These early attempts to generate RNA-focused libraries demonstrate the value of prior knowledge of RNA-binding chemotypes in their design. However, due to their strict reliance on incorporation of specific substructures, often in a specified arrangement, these early libraries contained minimal diversity and only a handful of novel chemotypes capable of binding RNA were identified. As more information on the types of small molecules that bind RNA is discovered, new and improved RNA-focused libraries will emerge.
In the absence of structural data, as is the case for nearly all RNA targets, ligand-based approaches can be used to create focused libraries. In this approach, the physicochemical properties of known active molecules can be used for a molecular similarity115–117 search campaign against screening libraries (commercial/non-commercial). The ligand-based approaches can leverage either one-dimensional or two-dimensional molecular descriptors,118 which encompass the chemical nature of the small molecules, or three-dimensional descriptors such as pharmacophore properties, shape, or volume.119–121
The accumulated knowledge from other studies122 was carried over to design the first RNA target-specific libraries generated by computational chemical similarity searching.
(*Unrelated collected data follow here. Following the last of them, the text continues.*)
theorem good_swDeliver {s1 : State} (h1 : Good M s0 q s1) (a2) (a3) (hm : Cover 0x30000010000000C040 M) : Good M s0 q (State.swDeliver s1 a2 a3) := by
  unfold State.swDeliver
  repeat' (first
    | with_reducible assumption
    | exact Cover.sub hm rfl
    | exact Cover.bit hm rfl
    | exact Cover.bit hm (by dsimp only [Fld.block]; rfl)
    | (extract_lets -underBinder +onlyGivenNames x; refine (fun (hx : Good M s0 q x) => ?_) ?_; (on_goal 1 => try clear_value x); (on_goal 2 => subst x))
    | (extract_lets -underBinder +onlyGivenNames x; try clear_value x)
    | intro x
    | with_reducible apply good_bump
    | with_reducible apply good_swHand
    | with_reducible apply good_ite)

theorem good_swArrive {s1 : State} (h1 : Good M s0 q s1) (a2) (a3) (hm : Cover 0x30000010000000C040 M) : Good M s0 q (State.swArrive s1 a2 a3) := by
  unfold State.swArrive
  repeat' (first
    | with_reducible assumption
    | exact Cover.sub hm rfl
    | (extract_lets -underBinder +onlyGivenNames x; refine (fun (hf : ∀ k : State → State, (∀ y, Good M s0 q y → Good M s0 q (k y)) → Good M s0 q (x k)) => ?_) ?_; (on_goal 1 => try clear_value x); (on_goal 2 => subst x))
    | (extract_lets -underBinder +onlyGivenNames x; refine (fun (hf : ∀ a, Good M s0 q (x a)) => ?_) ?_; (on_goal 1 => try clear_value x); (on_goal 2 => subst x))
    | exact Cover.bit hm rfl
    | exact Cover.bit hm (by dsimp only [Fld.block]; rfl)
    | (extract_lets -underBinder +onlyGivenNames x; refine (fun (hx : Good M s0 q x) => ?_) ?_; (on_goal 1 => try clear_value x); (on_goal 2 => subst x))
    | (extract_lets -underBinder +onlyGivenNames x; try clear_value x)
    | intro x
    | (simp only [good_mk_iff]; refine GoodParts.of (?_ : Good M s0 q _) rfl rfl rfl rfl)
    | with_reducible apply good_bump
    | with_reducible apply good_swDeliver
    | apply_assumption -exfalso -symm
    | with_reducible apply good_ite)

theorem good_swRelease {s1 : State} (h1 : Good M s0 q s1) (a2) (a3) (hm : Cover 0x30000010000000C040 M) : Good M s0 q (State.swRelease s1 a2 a3) := by
  induction a3 generalizing s1 with
  | zero => exact h1
  | succ k ih =>
    unfold State.swRelease
    repeat' (first
      | with_reducible assumption
      | exact Cover.sub hm rfl
      | exact Cover.bit hm rfl
      | with_reducible apply ih
      | exact Cover.bit hm (by dsimp only [Fld.block]; rfl)
      | (extract_lets -underBinder +onlyGivenNames x; try clear_value x)
      | intro x
      | (simp only [good_mk_iff]; refine GoodParts.of (?_ : Good M s0 q _) rfl rfl rfl rfl)
      | with_reducible apply good_swArrive
      | with_reducible apply good_ite
      | split)
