-- ==== Sys2Proof/Laws/EpOps.lean ====
section
/-! SUPPORT. What the operations of Machine/EpOps.lean keep (see Laws/Keep.lean), one lemma for each. -/

set_option Elab.async false

set_option linter.all false

namespace Sys2Proof.Machine

variable {M : Nat} {s0 : State} {q : Prop}

theorem good_epShow {s1 : State} (h1 : Good M s0 q s1) (a2) (hm : Cover 0x4000000000000000000 M) : Good M s0 q (State.epShow s1 a2) := by
  unfold State.epShow
  repeat' (first
    | with_reducible assumption
    | exact Cover.sub hm rfl
    | exact Cover.bit hm rfl
    | exact Cover.bit hm (by dsimp only [Fld.block]; rfl)
    | (extract_lets -underBinder +onlyGivenNames x; try clear_value x)
    | intro x
    | with_reducible apply good_w)

theorem good_landShow {s1 : State} (h1 : Good M s0 q s1) (a2) (hm : Cover 0x4000000000000000000 M) : Good M s0 q (State.landShow s1 a2) := by
  unfold State.landShow
  repeat' (first
    | with_reducible assumption
    | exact Cover.sub hm rfl
    | exact Cover.bit hm rfl
    | exact Cover.bit hm (by dsimp only [Fld.block]; rfl)
    | intro x
    | with_reducible apply good_w)

theorem good_epCfs {s1 : State} (h1 : Good M s0 q s1) (a2) (hm : Cover 0x4000000000000000040 M) : Good M s0 q (State.epCfs s1 a2) := by
  unfold State.epCfs
  repeat' (first
    | with_reducible assumption
    | exact Cover.sub hm rfl
    | exact Cover.bit hm rfl
    | exact Cover.bit hm (by dsimp only [Fld.block]; rfl)
    | (extract_lets -underBinder +onlyGivenNames x; try clear_value x)
    | intro x
    | with_reducible apply good_ev
    | with_reducible apply good_w)

theorem good_landSweep {s1 : State} (h1 : Good M s0 q s1) (hm : Cover 0x4000000000004000000 M) : Good M s0 q (State.landSweep s1) := by
  unfold State.landSweep
  repeat' (first
    | with_reducible assumption
    | exact Cover.sub hm rfl
    | exact Cover.bit hm rfl
    | exact Cover.bit hm (by dsimp only [Fld.block]; rfl)
    | (extract_lets -underBinder +onlyGivenNames x; refine (fun (hx : Good M s0 q x) => ?_) ?_; (on_goal 1 => try clear_value x); (on_goal 2 => subst x))
    | (extract_lets -underBinder +onlyGivenNames x; try clear_value x)
    | intro x
    | with_reducible apply good_setEp
    | with_reducible apply good_landShow
    | with_reducible apply good_foldS)

theorem good_epPost {s1 : State} (h1 : Good M s0 q s1) (a2) (hm : Cover 0xC000000100004000040 M) : Good M s0 q (State.epPost s1 a2) := by
  unfold State.epPost
  repeat' (first
    | with_reducible assumption
    | exact Cover.sub hm rfl
    | exact Cover.bit hm rfl
    | exact Cover.bit hm (by dsimp only [Fld.block]; rfl)
    | (extract_lets -underBinder +onlyGivenNames x; refine (fun (hx : Good M s0 q x) => ?_) ?_; (on_goal 1 => try clear_value x); (on_goal 2 => subst x))
    | (extract_lets -underBinder +onlyGivenNames x; try clear_value x)
    | intro x
    | (simp only [good_mk_iff]; refine GoodParts.of (?_ : Good M s0 q _) rfl rfl rfl rfl)
    | with_reducible apply good_setEp
    | with_reducible apply good_epShow
    | with_reducible apply good_epfBump
    | with_reducible apply good_emit
    | with_reducible apply good_ite
    | split)

theorem good_epLocal {s1 : State} (h1 : Good M s0 q s1) (a2) (a3) (a4) (hm : Cover 0xC000000100004000040 M) : Good M s0 q (State.epLocal s1 a2 a3 a4) := by
  unfold State.epLocal
  repeat' (first
    | with_reducible assumption
    | exact Cover.sub hm rfl
    | exact Cover.bit hm rfl
    | exact Cover.bit hm (by dsimp only [Fld.block]; rfl)
    | (extract_lets -underBinder +onlyGivenNames x; try clear_value x)
    | intro x
    | with_reducible apply good_epPost
    | with_reducible apply good_epfBump)

theorem good_epForward {s1 : State} (h1 : Good M s0 q s1) (a2) (hm : Cover 0x14F00000C000000100004070040 M) : Good M s0 q (State.epForward s1 a2) := by
  unfold State.epForward
  repeat' (first
    | with_reducible assumption
    | exact Cover.sub hm rfl
    | exact Cover.bit hm rfl
    | exact Cover.bit hm (by dsimp only [Fld.block]; rfl)
    | (extract_lets -underBinder +onlyGivenNames x; refine (fun (hx : Good M s0 q x) => ?_) ?_; (on_goal 1 => try clear_value x); (on_goal 2 => subst x))
    | (extract_lets -underBinder +onlyGivenNames x; try clear_value x)
    | intro x
    | with_reducible apply good_setEp
    | with_reducible apply good_admitCommand
    | with_reducible apply good_epfBump)

theorem good_epAdvance {s1 : State} (h1 : Good M s0 q s1) (a2) (a3) (a4) (hm : Cover 0x14F00000C000000100004070040 M) : Good M s0 q (State.epAdvance s1 a2 a3 a4) := by
  unfold State.epAdvance
  repeat' (first
    | with_reducible assumption
    | exact Cover.sub hm rfl
    | exact Cover.bit hm rfl
    | exact Cover.bit hm (by dsimp only [Fld.block]; rfl)
    | (extract_lets -underBinder +onlyGivenNames x; try clear_value x)
    | intro x
    | with_reducible apply good_epForward
    | with_reducible apply good_foldS)

theorem good_epFetchData {s1 : State} (h1 : Good M s0 q s1) (a2) (hm : Cover 0xC000000100004000040 M) : Good M s0 q (State.epFetchData s1 a2) := by
  unfold State.epFetchData
  repeat' (first
    | with_reducible assumption
    | exact Cover.sub hm rfl
    | (extract_lets -underBinder +onlyGivenNames x; refine (fun (hf : ∀ k : State → State, (∀ y, Good M s0 q y → Good M s0 q (k y)) → Good M s0 q (x k)) => ?_) ?_; (on_goal 1 => try clear_value x); (on_goal 2 => subst x))
    | (extract_lets -underBinder +onlyGivenNames x; refine (fun (hf : ∀ y, Good M s0 q y → ∀ a, Good M s0 q (x y a)) => ?_) ?_; (on_goal 1 => try clear_value x); (on_goal 2 => subst x))
    | exact Cover.bit hm rfl
    | exact Cover.bit hm (by dsimp only [Fld.block]; rfl)
    | (extract_lets -underBinder +onlyGivenNames x; refine (fun (hx : Good M s0 q x) => ?_) ?_; (on_goal 1 => try clear_value x); (on_goal 2 => subst x))
    | (extract_lets -underBinder +onlyGivenNames x; try clear_value x)
    | intro x
    | (simp only [good_mk_iff]; refine GoodParts.of (?_ : Good M s0 q _) rfl rfl rfl rfl)
    | with_reducible apply good_setEp
    | with_reducible apply good_emit
    | with_reducible apply good_epfBump
    | with_reducible apply good_landShow
    | apply_assumption -exfalso -symm
    | with_reducible apply good_ite
    | split)

theorem good_epRetry {s1 : State} (h1 : Good M s0 q s1) (hm : Cover 0xC000000100004000040 M) : Good M s0 q (State.epRetry s1) := by
  unfold State.epRetry
  repeat' (first
    | with_reducible assumption
    | exact Cover.sub hm rfl
    | exact Cover.bit hm rfl
    | exact Cover.bit hm (by dsimp only [Fld.block]; rfl)
    | (extract_lets -underBinder +onlyGivenNames x; refine (fun (hx : Good M s0 q x) => ?_) ?_; (on_goal 1 => try clear_value x); (on_goal 2 => subst x))
    | (extract_lets -underBinder +onlyGivenNames x; try clear_value x)
    | intro x
    | with_reducible apply good_landSweep
    | with_reducible apply good_epFetchData
    | with_reducible apply good_foldS)

theorem good_epDieStop {s1 : State} (h1 : Good M s0 q s1) (a2) (a3) (hm : Cover 0x14F000000000000100000070040 M) : Good M s0 q (State.epDieStop s1 a2 a3) := by
  unfold State.epDieStop
  repeat' (first
    | with_reducible assumption
    | exact Cover.sub hm rfl
    | exact Cover.bit hm rfl
    | exact Cover.bit hm (by dsimp only [Fld.block]; rfl)
    | (extract_lets -underBinder +onlyGivenNames x; refine (fun (hx : Good M s0 q x) => ?_) ?_; (on_goal 1 => try clear_value x); (on_goal 2 => subst x))
    | (extract_lets -underBinder +onlyGivenNames x; try clear_value x)
    | intro x
    | with_reducible apply good_setCd
    | with_reducible apply good_freeSlot
    | with_reducible apply good_chainFailed
    | with_reducible apply good_foldS)

theorem good_epStop {s1 : State} (h1 : Good M s0 q s1) (a2) (a3) (hm : Cover 0x14F00000C000000100004070040 M) : Good M s0 q (State.epStop s1 a2 a3) := by
  unfold State.epStop
  repeat' (first
    | with_reducible assumption
    | exact Cover.sub hm rfl
    | exact Cover.bit hm rfl
    | exact Cover.bit hm (by dsimp only [Fld.block]; rfl)
    | (extract_lets -underBinder +onlyGivenNames x; refine (fun (hx : Good M s0 q x) => ?_) ?_; (on_goal 1 => try clear_value x); (on_goal 2 => subst x))
    | (extract_lets -underBinder +onlyGivenNames x; try clear_value x)
    | intro x
    | with_reducible apply good_setEp
    | with_reducible apply good_ev
    | with_reducible apply good_epfBump
    | with_reducible apply good_landShow
    | with_reducible apply good_epDieStop
    | with_reducible apply good_epShow
    | with_reducible apply good_foldS)

theorem good_epClear {s1 : State} (h1 : Good M s0 q s1) (a2) (hm : Cover 0x4000000000004000000 M) : Good M s0 q (State.epClear s1 a2) := by
  unfold State.epClear
  repeat' (first
    | with_reducible assumption
    | exact Cover.sub hm rfl
    | exact Cover.bit hm rfl
    | exact Cover.bit hm (by dsimp only [Fld.block]; rfl)
    | (extract_lets -underBinder +onlyGivenNames x; refine (fun (hx : Good M s0 q x) => ?_) ?_; (on_goal 1 => try clear_value x); (on_goal 2 => subst x))
    | (extract_lets -underBinder +onlyGivenNames x; try clear_value x)
    | intro x
    | with_reducible apply good_setEp
    | with_reducible apply good_w
    | with_reducible apply good_epShow)

theorem good_epReset {s1 : State} (h1 : Good M s0 q s1) (a2) (hm : Cover 0x14F00000C000000100004070040 M) : Good M s0 q (State.epReset s1 a2) := by
  unfold State.epReset
  repeat' (first
    | with_reducible assumption
    | exact Cover.sub hm rfl
    | exact Cover.bit hm rfl
    | exact Cover.bit hm (by dsimp only [Fld.block]; rfl)
    | (extract_lets -underBinder +onlyGivenNames x; refine (fun (hx : Good M s0 q x) => ?_) ?_; (on_goal 1 => try clear_value x); (on_goal 2 => subst x))
    | (extract_lets -underBinder +onlyGivenNames x; try clear_value x)
    | intro x
    | with_reducible apply good_epClear
    | with_reducible apply good_epStop
    | with_reducible apply good_w)

theorem good_epResetAll {s1 : State} (h1 : Good M s0 q s1) (hm : Cover 0x14F00000C000000100004070040 M) : Good M s0 q (State.epResetAll s1) := by
  unfold State.epResetAll
  repeat' (first
    | with_reducible assumption
    | exact Cover.sub hm rfl
    | exact Cover.bit hm rfl
    | exact Cover.bit hm (by dsimp only [Fld.block]; rfl)
    | (extract_lets -underBinder +onlyGivenNames x; try clear_value x)
    | intro x
    | with_reducible apply good_w
    | with_reducible apply good_epReset
    | with_reducible apply good_foldS)

theorem good_epReady {s1 : State} (h1 : Good M s0 q s1) (a2) (hm : Cover 0x4000000000004020000 M) : Good M s0 q (State.epReady s1 a2) := by
  unfold State.epReady
  repeat' (first
    | with_reducible assumption
    | exact Cover.sub hm rfl
    | exact Cover.bit hm rfl
    | exact Cover.bit hm (by dsimp only [Fld.block]; rfl)
    | (extract_lets -underBinder +onlyGivenNames x; refine (fun (hx : Good M s0 q x) => ?_) ?_; (on_goal 1 => try clear_value x); (on_goal 2 => subst x))
    | (extract_lets -underBinder +onlyGivenNames x; try clear_value x)
    | intro x
    | (simp only [good_mk_iff]; refine GoodParts.of (?_ : Good M s0 q _) rfl rfl rfl rfl)
    | with_reducible apply good_w
    | with_reducible apply good_setEp
    | with_reducible apply good_setCtrl
    | with_reducible apply good_setCd
    | with_reducible apply good_foldS
    | with_reducible apply good_ite
    | split)

theorem good_epAbsent {s1 : State} (h1 : Good M s0 q s1) (hm : Cover 0x14F00000C000000100004070040 M) : Good M s0 q (State.epAbsent s1) := by
  unfold State.epAbsent
  repeat' (first
    | with_reducible assumption
    | exact Cover.sub hm rfl
    | exact Cover.bit hm rfl
    | exact Cover.bit hm (by dsimp only [Fld.block]; rfl)
    | (extract_lets -underBinder +onlyGivenNames x; try clear_value x)
    | intro x
    | with_reducible apply good_epCfs
    | with_reducible apply good_epStop
    | with_reducible apply good_w
    | with_reducible apply good_foldS
    | with_reducible apply good_ite)

theorem good_epPresent {s1 : State} (h1 : Good M s0 q s1) (hm : Cover 0xC000000100004020040 M) : Good M s0 q (State.epPresent s1) := by
  unfold State.epPresent
  repeat' (first
    | with_reducible assumption
    | exact Cover.sub hm rfl
    | exact Cover.bit hm rfl
    | exact Cover.bit hm (by dsimp only [Fld.block]; rfl)
    | (extract_lets -underBinder +onlyGivenNames x; refine (fun (hx : Good M s0 q x) => ?_) ?_; (on_goal 1 => try clear_value x); (on_goal 2 => subst x))
    | (extract_lets -underBinder +onlyGivenNames x; try clear_value x)
    | intro x
    | (simp only [good_mk_iff]; refine GoodParts.of (?_ : Good M s0 q _) rfl rfl rfl rfl)
    | with_reducible apply good_epWake
    | with_reducible apply good_epReady
    | with_reducible apply good_w
    | with_reducible apply good_foldS
    | with_reducible apply good_ite)

end Sys2Proof.Machine
end

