theorem good_resend {s1 : State} (h1 : Good M s0 q s1) (a2) (a3) (a4) (hm : Cover 0x3000000300000100000004040 M) : Good M s0 q (State.resend s1 a2 a3 a4) := by
  unfold State.resend
  repeat' (first
    | with_reducible assumption
    | exact Cover.sub hm rfl
    | exact Cover.bit hm rfl
    | exact Cover.bit hm (by dsimp only [Fld.block]; rfl)
    | (extract_lets -underBinder +onlyGivenNames x; refine (fun (hx : Good M s0 q x) => ?_) ?_; (on_goal 1 => try clear_value x); (on_goal 2 => subst x))
    | (extract_lets -underBinder +onlyGivenNames x; try clear_value x)
    | intro x
    | with_reducible apply good_rdxBump
    | with_reducible apply good_rdmaOut
    | with_reducible apply good_emit
    | with_reducible apply good_foldS
    | with_reducible apply good_ite)

theorem good_retry {s1 : State} (h1 : Good M s0 q s1) (a2) (a3) (a4) (hm : Cover 0x30003014F000000300000100000874040 M) : Good M s0 q (State.retry s1 a2 a3 a4) := by
  unfold State.retry
  repeat' (first
    | with_reducible assumption
    | exact Cover.sub hm rfl
    | exact Cover.bit hm rfl
    | exact Cover.bit hm (by dsimp only [Fld.block]; rfl)
    | (extract_lets -underBinder +onlyGivenNames x; try clear_value x)
    | intro x
    | with_reducible apply good_connError
    | with_reducible apply good_rdxBump
    | with_reducible apply good_resend
    | with_reducible apply good_setConn
    | with_reducible apply good_ite)

theorem good_execRetransmitTimeout (a1) (a2) {s3 : State} (h3 : Good M s0 q s3) (hm : Cover 0x30003014F000000300000100000874041 M) : OutGood M s0 q (execRetransmitTimeout a1 a2 s3) := by
  unfold execRetransmitTimeout
  repeat' (first
    | with_reducible assumption
    | exact Cover.sub hm rfl
    | exact Cover.bit hm rfl
    | exact Cover.bit hm (by dsimp only [Fld.block]; rfl)
    | (extract_lets -underBinder +onlyGivenNames x; try clear_value x)
    | intro x
    | (simp only [good_mk_iff]; refine GoodParts.of (?_ : Good M s0 q _) rfl rfl rfl rfl)
    | with_reducible apply OutGood.of
    | with_reducible apply good_onCd
    | with_reducible apply good_retry
    | with_reducible apply good_advance
    | with_reducible apply good_ite)

theorem good_chainDone {s1 : State} (h1 : Good M s0 q s1) (a2) (a3) (hm : Cover 0x3000301CC000000000000100000870040 M) : Good M s0 q (State.chainDone s1 a2 a3) := by
  unfold State.chainDone
  repeat' (first
    | with_reducible assumption
    | exact Cover.sub hm rfl
    | exact Cover.bit hm rfl
    | exact Cover.bit hm (by dsimp only [Fld.block]; rfl)
    | (extract_lets -underBinder +onlyGivenNames x; refine (fun (hx : Good M s0 q x) => ?_) ?_; (on_goal 1 => try clear_value x); (on_goal 2 => subst x))
    | (extract_lets -underBinder +onlyGivenNames x; try clear_value x)
    | intro x
    | with_reducible apply good_setChain
    | with_reducible apply good_crumbChainDone
    | with_reducible apply good_offer
    | with_reducible apply good_freeSlot
    | with_reducible apply good_foldS
    | with_reducible apply good_ite)

theorem good_execAckReceived (a1) (a2) (a3) (a4) {s5 : State} (h5 : Good M s0 q s5) (hm : Cover 0x3000301CF000000000000100000870040 M) : OutGood M s0 q (execAckReceived a1 a2 a3 a4 s5) := by
  unfold execAckReceived
  repeat' (first
    | with_reducible assumption
    | exact Cover.sub hm rfl
    | exact Cover.bit hm rfl
    | exact Cover.bit hm (by dsimp only [Fld.block]; rfl)
    | (extract_lets -underBinder +onlyGivenNames x; refine (fun (hx : Good M s0 q x) => ?_) ?_; (on_goal 1 => try clear_value x); (on_goal 2 => subst x))
    | (extract_lets -underBinder +onlyGivenNames x; try clear_value x)
    | intro x
    | (simp only [good_mk_iff]; refine GoodParts.of (?_ : Good M s0 q _) rfl rfl rfl rfl)
    | with_reducible apply OutGood.of
    | with_reducible apply good_onCd
    | with_reducible apply good_rdxBump
    | with_reducible apply good_setConn
    | with_reducible apply good_chainDone
    | with_reducible apply good_foldS
    | with_reducible apply good_ite
    | with_reducible apply OutGood.ite
    | split)

theorem good_execNakReceived (a1) (a2) (a3) (a4) {s5 : State} (h5 : Good M s0 q s5) (hm : Cover 0x30003014F000000300000100000874040 M) : OutGood M s0 q (execNakReceived a1 a2 a3 a4 s5) := by
  unfold execNakReceived
  repeat' (first
    | with_reducible assumption
    | exact Cover.sub hm rfl
    | exact Cover.bit hm rfl
    | exact Cover.bit hm (by dsimp only [Fld.block]; rfl)
    | (extract_lets -underBinder +onlyGivenNames x; refine (fun (hx : Good M s0 q x) => ?_) ?_; (on_goal 1 => try clear_value x); (on_goal 2 => subst x))
    | (extract_lets -underBinder +onlyGivenNames x; try clear_value x)
    | intro x
    | (simp only [good_mk_iff]; refine GoodParts.of (?_ : Good M s0 q _) rfl rfl rfl rfl)
    | with_reducible apply OutGood.of
    | with_reducible apply good_onCd
    | with_reducible apply good_rdxBump
    | with_reducible apply good_retry
    | with_reducible apply good_connError
    | with_reducible apply good_ite)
Expanded RNA repeats are causative of microsatellite disorders,123 and expanded r(CUG) repeats [r(CUG)exp] in particular are the toxic agent in myotonic dystrophy type 1 (DM1).124 Small molecule targeting of this disease-relevant RNA has therapeutic potential.125 The 3D shapes of previously identified small molecules targeting this particular RNA105,126–128 were used for screening the National Cancer Institute's (NCI; 250000 compounds) and eMolecules databases (8
000
000).129 This virtual screening resulted in identifying a bis-benzimidazole scaffold when a Hoechst derivative was used as the query molecule, as it binds the RNA and displaces MBNL1 in vitro.129 The most potent derivative identified, H1, rescued DM1-associated splicing defects and foci formation in a DM1 cell culture model and rescued splicing defects in a DM1 mouse model, albeit with modest potency. This study was the first attempt to apply the ligand-based virtual screening in the creation of a target-specific RNA-focused library, resulting in the identification of lead molecules with improved potency compared to the query molecules.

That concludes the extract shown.